“I am dubious that three unelected technocrats have somehow hit on the right way to think about noncompetes and that all the preceding legal minds to examine this issue have gotten it wrong,” she writes, as an unelected technocrat herself. The US Chamber of Commerce calls the proposed change an “unlawful action” and claims that getting rid of noncompetes will depress innovation. Why would a company bother to invest in innovation, or even to train workers in specialized skills, if those ingrates could walk that knowledge out the door?
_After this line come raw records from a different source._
-- ==== Sys2Proof/Machine/Dispatch.lean ====
section
/-! DEFINITION. One arm per command. -/

namespace Sys2Proof.Machine

def exec (i : Instr) (s : State) : Host.Outcome State Fault Refusal :=
  match i with
  | .layout w => Sys2Proof.Machine.execLayout w s
  | .unpackOne w f => Sys2Proof.Machine.execUnpackOne w f s
  | .unpackBatch w k => Sys2Proof.Machine.execUnpackBatch w k s
  | .decode w n => Sys2Proof.Machine.execDecode w n s

end Sys2Proof.Machine
end

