-- ==== Sys2Proof/Certificates/Slice0/Obligations.lean ====
section
/-! DEFINITION. The statements for the provers, in the order of the spec's files; each cites the rules it says. -/

namespace Sys2Proof.Machine

/-- The next thing at the port is this command word. -/
abbrev Issues (s : State) (cmd : CmdWord) (rest : List HostEvent) : Prop := s.port = .command cmd :: rest

/-- The three ways of R58 for a command word to be illegal. -/
abbrev IllegalWord (cmd : CmdWord) : Prop :=
  (CmdWord.opField cmd = 0 ∨ 5 ≤ (CmdWord.opField cmd).toNat) ∨ CmdWord.rsvField cmd ≠ 0 ∨
    (CmdWord.opField cmd = 1 ∧ CmdWord.argField cmd ≠ 0)

/-- "if CMD is illegal (R58): raise IllegalCommand", the first line of every command's rule, for one `OP`. -/
abbrev RaisesIllegal (op : BitVec 4) : Prop :=
  ∀ s cmd rest, Issues s cmd rest → CmdWord.opField cmd = op → IllegalWord cmd →
    step s = .next ((s.accept rest).raise .illegalCommand)

/-- The words of batch `k` of `BUF` as `unpack_batch` is given them (R37). -/
abbrev batchWords (s : State) (w k : Nat) : Nat → Word := fun m => s.memRead (k * w + m)

end Sys2Proof.Machine

open Sys2Proof Sys2Proof.Machine

/-! State and memory (10_state.md, 20_memory.md). -/

/-- The values R24 gives for reset; `RESULT` and `PLAN` have none there and are not mentioned. -/
def Obligations.ResetLeavesNothingBound : Prop :=
  State.reset.status = .ok ∧ State.reset.bufLen = 0 ∧ State.reset.outCap = 0 ∧
    (∀ j, State.reset.bufWord? j = none) ∧ (∀ c, State.reset.outCell? c = none) ∧
    (∀ a, State.reset.buf.read? a = none) ∧ ∀ a, State.reset.out.read? a = none

/-- R24: with both lengths 0 every data command with a legal width ends with `BufferTooShort`; a DECODE if `n > 0`. -/
def Obligations.UnboundDataCommandsFindNoBuffer : Prop :=
  ∀ (w i : Nat) (s : State), legalWidth w → s.bufLen = 0 → s.outCap = 0 →
    exec (.unpackOne w i) s = .next { s with status := .bufferTooShort } ∧
    exec (.unpackBatch w i) s = .next { s with status := .bufferTooShort } ∧
    (0 < i → exec (.decode w i) s = .next { s with status := .bufferTooShort })

/-- R12, R14, R16, R17, R38: which command may change which part of the state, over all commands; nothing is
changed by one that ends in an error but `STATUS`. -/
def Obligations.OnlyNamedCommandsWriteEachRegister : Prop :=
  ∀ (i : Instr) (s t : State), exec i s = .next t →
    t.buf = s.buf ∧ t.bufLen = s.bufLen ∧ t.outCap = s.outCap ∧ t.port = s.port ∧ t.draw = s.draw ∧
    (t.result ≠ s.result → t.status = .ok ∧ ∃ w f, i = .unpackOne w f) ∧
    (t.plan ≠ s.plan → t.status = .ok ∧ ∃ w, i = .layout w) ∧
    (t.out ≠ s.out → t.status = .ok ∧ ((∃ w k, i = .unpackBatch w k) ∨ ∃ w n, i = .decode w n))

/-- R32: `BUF` given as bytes is big-endian within a word, and the bits run most significant first. -/
def Obligations.ByteSliceIsBigEndian : Prop :=
  ∀ (s : State) (bs : List Byte) (rest : List HostEvent),
    s.port = .loadBytes bs :: rest → bs.length % 4 = 0 → bs.length ≤ 4 * Config.maxUnits →
    ∃ t, step s = .next t ∧ t = { s.accept rest with buf := t.buf } ∧
      (∀ (j : Nat) (h : 4 * j + 3 < bs.length), (t.memRead j).toNat =
        bs[4 * j].toNat * 2 ^ 24 + bs[4 * j + 1].toNat * 2 ^ 16 + bs[4 * j + 2].toNat * 2 ^ 8 +
          bs[4 * j + 3].toNat) ∧
      ∀ (p : Nat) (h : p / 8 < bs.length),
        (streamBit t.memRead p).toNat = bs[p / 8].toNat / 2 ^ (7 - p % 8) % 2

/-- R33: field `i` is the bits `[i*w, i*w + w)` of the stream, the first of them the most significant. -/
def Obligations.FieldIsItsBitsMostSignificantFirst : Prop :=
  ∀ (buf : Nat → Word) (w i : Nat), legalWidth w →
    (readBits buf (i * w) w).toNat =
      ∑ t ∈ Finset.range w, (streamBit buf (i * w + t)).toNat * 2 ^ (w - 1 - t)

/-- R34, R136 (d): bits beyond `n * w` never affect what DECODE does. -/
def Obligations.TrailingBitsAreIgnored : Prop :=
  ∀ (w n : Nat) (s : State) (b : Memory) (t : State),
    (∀ p < n * w, streamBit { s with buf := b }.memRead p = streamBit s.memRead p) →
    exec (.decode w n) s = .next t →
    exec (.decode w n) { s with buf := b } = .next { t with buf := b }

/-- R40: no command's effect depends on a word of `BUF` at or beyond `BUF_LEN`, and none changes a byte of `OUT`
at or beyond cell `OUT_CAP`. -/
def Obligations.NoCommandReachesOutOfBounds : Prop :=
  ∀ (i : Instr) (s t : State), exec i s = .next t →
    (∀ a, 4 * s.outCap.toNat ≤ a → t.out.read? a = s.out.read? a) ∧
    ∀ b : Memory, (∀ j < s.bufLen.toNat, { s with buf := b }.memRead j = s.memRead j) →
      exec i { s with buf := b } = .next { t with buf := b }

/-- R42 (c): no command reads `OUT`, `STATUS`, `RESULT` or `PLAN`. -/
def Obligations.NoCommandReadsTheResponses : Prop :=
  ∀ (i : Instr) (s t t' : State) (o : Memory) (st : Status) (r : Word) (p : LayoutPlan),
    exec i s = .next t → exec i { s with out := o, status := st, result := r, plan := p } = .next t' →
    t'.status = t.status ∧
    (t.status = .ok → ∀ w f, i = .unpackOne w f → t'.result = t.result) ∧
    (t.status = .ok → ∀ w, i = .layout w → t'.plan = t.plan) ∧
    (t.status = .ok → ∀ a, 4 * (Instr.target i).1 ≤ a → a < 4 * (Instr.target i).2 →
      t'.out.read? a = t.out.read? a)

/-! Encoding (30_encoding.md). -/

/-- R55 to R57: decoding the word of a well-formed command gives it back, every operand at every value. -/
def Obligations.DecodeOfEncodeIsTheCommand : Prop :=
  ∀ i : Instr, i.WellFormed → decodeWord (encode i) = .ok i

/-- R55, R56: a legal word has one meaning, and encoding it gives the word back. -/
def Obligations.EncodeOfDecodeIsTheWord : Prop :=
  ∀ (cmd : CmdWord) (i : Instr), decodeWord cmd = .ok i → i.WellFormed ∧ encode i = cmd

/-- R56: a word is a command exactly when its masked bits are the row's match. -/
def Obligations.MatchAndMaskSelectTheCommand : Prop :=
  ∀ cmd : CmdWord,
    ((∃ w, decodeWord cmd = .ok (.layout w)) ↔ cmd &&& 0xFFFFFF00FFFFFFFF#64 = 0x1000000000000000#64) ∧
    ((∃ w f, decodeWord cmd = .ok (.unpackOne w f)) ↔ cmd &&& 0xFFFFFF0000000000#64 = 0x2000000000000000#64) ∧
    ((∃ w k, decodeWord cmd = .ok (.unpackBatch w k)) ↔ cmd &&& 0xFFFFFF0000000000#64 = 0x3000000000000000#64) ∧
    ((∃ w n, decodeWord cmd = .ok (.decode w n)) ↔ cmd &&& 0xFFFFFF0000000000#64 = 0x4000000000000000#64)

/-- R57: `W` and `ARG` are the operands, unsigned and unscaled; LAYOUT's `ARG` is 0. -/
def Obligations.OperandsAreTheFields : Prop :=
  ∀ (cmd : CmdWord) (i : Instr), decodeWord cmd = .ok i →
    i.width = cmd.toNat / 2 ^ 32 % 2 ^ 8 ∧ i.arg = cmd.toNat % 2 ^ 32 ∧ i.op = cmd.toNat / 2 ^ 60

/-- R58: a word is refused by the decoder exactly when one of the three conditions holds, and it then ends with
`STATUS = 4` and changes nothing else. -/
def Obligations.IllegalWordsRaiseIllegalCommand : Prop :=
  ∀ cmd : CmdWord,
    ((∃ r, decodeWord cmd = .error r) ↔ IllegalWord cmd) ∧
    (IllegalWord cmd → ∀ s rest, Issues s cmd rest →
      step s = .next { s.accept rest with status := .illegalCommand } ∧ Status.illegalCommand.code = 4)

/-- R60: the five codes. -/
def Obligations.StatusCodesAreZeroToFour : Prop :=
  Status.ok.code = 0 ∧ Status.invalidWidth.code = 1 ∧ Status.bufferTooShort.code = 2 ∧
    Status.outputTooShort.code = 3 ∧ Status.illegalCommand.code = 4 ∧ ∀ st : Status, st.code.toNat ≤ 4
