-- ==== Sys2Proof/Laws/Step.lean ====
section
/-! SUPPORT. What one step does, by the event at the port. -/

namespace Sys2Proof.Machine

/-- A step with an event at the port runs it on the state that has taken it. -/
theorem step_event {s : State} {e : HostEvent} {rest : List HostEvent} (h : s.port = e :: rest) :
    step s = runEvent e (s.accept rest) := by
  simp only [step, h]

/-- A legal word runs its command; an illegal one raises. -/
theorem runCommand_ok {cmd : CmdWord} {i : Instr} (h : decodeWord cmd = .ok i) (s : State) :
    runCommand cmd s = exec i s := by
  simp only [runCommand, h]

theorem runCommand_error {cmd : CmdWord} {r : DecodeReject} (h : decodeWord cmd = .error r) (s : State) :
    runCommand cmd s = .next (s.raise .illegalCommand) := by
  simp only [runCommand, h]

/-- The outcomes of a command word. -/
theorem runCommand_inv {cmd : CmdWord} {s t : State} (h : runCommand cmd s = .next t) :
    (∃ i, decodeWord cmd = .ok i ∧ exec i s = .next t) ∨
      ((∃ r, decodeWord cmd = .error r) ∧ t = s.raise .illegalCommand) := by
  cases hd : decodeWord cmd with
  | ok i => exact .inl ⟨i, rfl, by rwa [runCommand_ok hd] at h⟩
  | error r =>
    rw [runCommand_error hd] at h
    exact .inr ⟨⟨r, rfl⟩, (Host.Outcome.next.inj h).symm⟩

/-- The bytes of `OUT` a command writes lie in the cells of its target. -/
theorem Instr.effect_out (i : Instr) (s : State) :
    (Instr.effect i s).out = s.out ∨
      ∃ vs : List Word, (Instr.effect i s).out = s.out.write (4 * (Instr.target i).1) (bytesOfWords vs) ∧
        (Instr.target i).1 + vs.length = (Instr.target i).2 := by
  cases i with
  | layout w => exact .inl rfl
  | unpackOne w f => exact .inl rfl
  | unpackBatch w k => exact .inr ⟨s.batchValues w k, rfl, by simp [Instr.target, Config.batch]⟩
  | decode w n => exact .inr ⟨s.decodeValues w n, rfl, by simp [Instr.target]⟩

/-- When the checks pass, the target lies below `OUT_CAP` (R40, R143). -/
theorem Instr.target_le {i : Instr} {s : State} (h : Instr.check i s = .ok) :
    (Instr.target i).2 ≤ s.outCap.toNat := by
  cases i with
  | layout w => simp [Instr.target]
  | unpackOne w f => simp [Instr.target]
  | unpackBatch w k =>
    have := ((unpackBatchCheck_ok w k s).1 h).2.2
    simp only [Instr.target, Config.batch]
    omega
  | decode w n => exact ((decodeCheck_ok w n s).1 h).2.2

/-- What no command changes. -/
theorem Instr.effect_frame (i : Instr) (s : State) :
    (Instr.effect i s).buf = s.buf ∧ (Instr.effect i s).bufLen = s.bufLen ∧
      (Instr.effect i s).outCap = s.outCap ∧ (Instr.effect i s).port = s.port ∧
      (Instr.effect i s).draw = s.draw := by
  cases i <;> exact ⟨rfl, rfl, rfl, rfl, rfl⟩

end Sys2Proof.Machine
end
Khan drily notes that companies in California, despite the state’s ban on noncompetes, have managed to innovate pretty well. You know … Apple, Disney, Google, the guy who invented the AeroPress. And she’s got a message for those firms which will now face the scary prospect of losing those clauses if the FTC rule becomes official. “At the end of the day, companies have to invest in workers if they want to be successful,” she says. “You retain talent by actually competing, offering them better wages, better benefits, better training and investment opportunities. That’s how you keep retention high rather than locking workers in place.”
As for the fear of workers swiping intellectual property, Khan says her rule won’t affect trade-secrets litigation, though she doesn’t want trade-secrets restrictions interpreted so broadly that they become a shadow form of noncompete.
While the non-noncompete rule is only in the proposal stage, Khan thinks that her agency has made a pretty good case. “I mean, it’s a 218-page rule!” she says. “Almost a half of that is reviewing very, very carefully the empirical studies.” But she also encourages everyone with an opinion or relevant evidence to chime in during the 60-day comment period ending March 10 and says the agency will look at everything with an open mind. But with a 3–1 majority of Democrat commissioners, it’s fair to predict that the agency will get its rule in some form or other.
I ask Khan whether she views the rule as a natural experiment of her own, testing to see how much the FTC can get away with before the Supreme Court raps her knuckles. Last June, the court ruled that the EPA overstepped its bounds in regulating carbon emissions. Concurring with the majority opinion, Justice Neil Gorsuch promoted a doctrine that agencies can’t make sweeping new regulations unless Congress explicitly approves them.
Khan answers by citing Congress’ original intent for the FTC to ensure competition. “It’s an authority that, especially in recent decades, hasn’t been used as much, and I think that’s a travesty,” she says. “We as enforcers have an obligation to enforce the laws that Congress charged us with. I think we have pretty clear authority, pretty clear precedent. If we get legal challenges, we’ll be prepared to fully defend ourselves.”
Khan’s case against noncompete clauses is strong. But five and potentially six of the current Supreme Court justices aren’t accustomed to bestowing air kisses on labor, big or small. Instead, they seem to take pleasure in directing sputum toward the faces of workers who assert their rights—or regulators who want to extend those rights. If they strike down Khan’s rule, she’ll have as little power to restore it as those Prudential security guards who were trapped in their miserable jobs by noncompete clauses.